Variable-Speed Teaching-Playback as Real-World Data Augmentation for Imitation Learning
Nozomu Masuya, Hiroshi Sato, Koki Yamane, Takuya Kusume, Sho Sakaino, Toshiaki Tsuji
TL;DR
This work tackles data scarcity in force-controlled imitation learning for manipulation by introducing real-world data augmentation through teaching--playback at variable speeds. By leveraging a four-channel bilateral control framework and a motion-copying system, the authors interpolate playback speeds and reuse only successful trials to train an NN in a bilateral control–based imitation-learning setting. Experimental results on pick-and-place and wiping tasks show up to a $55\%$ increase in success rate and improved alignment with commanded duration/frequency, compared to simple speed changes. The method preserves real-world environmental interactions and offers a practical pathway to robust variable-speed, contact-rich manipulation, with potential for combining with simulation-based augmentation and self-supervised learning for broader applicability.
Abstract
Because imitation learning relies on human demonstrations in hard-to-simulate settings, the inclusion of force control in this method has resulted in a shortage of training data, even with a simple change in speed.
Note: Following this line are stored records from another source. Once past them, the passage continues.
/-- The PTP message of a frame and its transport: over Ethernet, or over UDP to ports 319 and 320, under the VLAN rule (R310). -/
def ptpOf (s : State) (p k : Nat) (f : List Byte) : Option (Nat × List Byte) :=
  let a := subAddr s p k
  match etherAt a f with
  | none => none
  | some o =>
    if be f o 2 = 0x88F7 then some (0, f.drop (o + 2))
    else match udpOf a f with
    | some u => if u.dport = 319 ∨ u.dport = 320 then some (u.ip, u.data) else none
    | none => none

/-- The answer to an ARP request for the sub-port's IPv4 address (R289). -/
def arpAnswer (a : SubAddr) (f : List Byte) : Option (List Byte) :=
  match etherAt a f with
  | none => none
  | some o =>
    let b := f.drop (o + 2)
    if be f o 2 ≠ 0x0806 ∨ octets b 0 8 ≠ beBytes 8 0x0001080006040001 ∨ be a.ip4 0 4 = 0 ∨ octets b 24 4 ≠ a.ip4 then none
    else some (etherHead a (octets b 8 6) 0x0806 ++ beBytes 8 0x0001080006040002 ++ a.mac ++ a.ip4 ++ octets b 8 6 ++ octets b 14 4)

/-- The answer to a Neighbor Solicitation for the sub-port's IPv6 address (R289). -/
def nsAnswer (a : SubAddr) (f : List Byte) : Option (List Byte) :=
  match etherAt a f with
  | none => none
  | some o =>
    let b := f.drop (o + 2)
    let icmp := b.drop 40
    if be f o 2 ≠ 0x86DD ∨ be b 6 1 ≠ 58 ∨ be b 7 1 ≠ 255 ∨ be icmp 0 2 ≠ 0x8700 ∨ be a.ip6 0 16 = 0 ∨ octets icmp 8 16 ≠ a.ip6 then none
    else
      let src := octets b 8 16
      let asked := decide (be src 0 16 ≠ 0)
      let dst := if asked then src else beBytes 16 (0xFF02 * 2 ^ 112 + 1)
      let body := fun (sum : Nat) => beBytes 2 0x8800 ++ beBytes 2 sum ++ beBytes 4 ((if asked then 0x60000000 else 0x20000000)) ++ a.ip6 ++
        beBytes 2 0x0201 ++ a.mac
      let sum := inetSum (a.ip6 ++ dst ++ beBytes 4 32 ++ beBytes 4 58 ++ body 0)
      let mac := if asked then octets f 6 6 else beBytes 6 0x333300000001
      some (etherHead a mac 0x86DD ++ beBytes 4 0x60000000 ++ beBytes 2 32 ++ beBytes 2 0x3AFF ++ a.ip6 ++ dst ++ body sum)

/-- A TERMINATE sub-port that takes frames; in PROVISIONED it takes them to drop them (R270, R431). -/
def termTakes (s : State) (p k : Nat) : Bool := linkUp s p k && decide ((port s p).role = 2) && !(lanesStopped s && !onlyPtp s)

/-- A frame without protection is received on a TERMINATE sub-port: what the row does with it, once it has met the buffer; in PROVISIONED it
is dropped (R285, R289, R431). -/
def plainFrame (p k : Nat) (f : List Byte) (s : State) (g : State → State) : State :=
  inMeets p ⟨k, false, [], f, f.length, s.tick⟩ s (fun s => if onlyPtp s then dropOther p s else g s)

/-- An answer leaves on the sub-port its request came from. -/
def answerFrame (p k : Nat) (answer : List Byte) (s : State) : State := portOut p k answer.length (.frame p k answer) none s

/-- ARP_REQUEST (R289): for the sub-port's IPv4 address. -/
def execArpRequest (p k : Nat) (f : List Byte) (s : State) : Res :=
  match arpAnswer (subAddr s p k) f with
  | none => noEvent s
  | some answer => whenOk (termTakes s p k) s (plainFrame p k f s (answerFrame p k answer))

/-- NEIGHBOR_SOLICITATION (R289): for the sub-port's IPv6 address. -/
def execNeighborSolicitation (p k : Nat) (f : List Byte) (s : State) : Res :=
  match nsAnswer (subAddr s p k) f with
  | none => noEvent s
  | some answer => whenOk (termTakes s p k) s (plainFrame p k f s (answerFrame p k answer))

/-- A frame is of a kind a TERMINATE sub-port accepts (R289). -/
def acceptedFrame (s : State) (p k : Nat) (f : List Byte) : Bool :=
  (arpAnswer (subAddr s p k) f).isSome || (nsAnswer (subAddr s p k) f).isSome || (tpcOf s p k f).isSome || (ptpOf s p k f).isSome

/-- OTHER_FRAME (R289): a frame of no accepted kind: another protocol, VLAN, address or UDP port, a fragment, an option, a bad checksum. -/
def execOtherFrame (p k : Nat) (f : List Byte) (s : State) : Res :=
  whenOk (termTakes s p k && !acceptedFrame s p k f) s (plainFrame p k f s (dropOther p))

end Sys2Proof.Machine
end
Although the field of data augmentation has addressed the lack of data, conventional methods of data augmentation for robot manipulation are limited to simulation-based methods or downsampling for position control. This paper proposes a novel method of data augmentation that is applicable to force control and preserves the advantages of real-world datasets. We applied teaching-playback at variable speeds as real-world data augmentation to increase both the quantity and quality of environmental reactions at variable speeds. An experiment was conducted on bilateral control-based imitation learning using a method of imitation learning equipped with position-force control. We evaluated the effect of real-world data augmentation on two tasks, pick-and-place and wiping, at variable speeds, each from two human demonstrations at fixed speed. The results showed a maximum 55% increase in success rate from a simple change in speed of real-world reactions and improved accuracy along the duration/frequency command by gathering environmental reactions at variable speeds.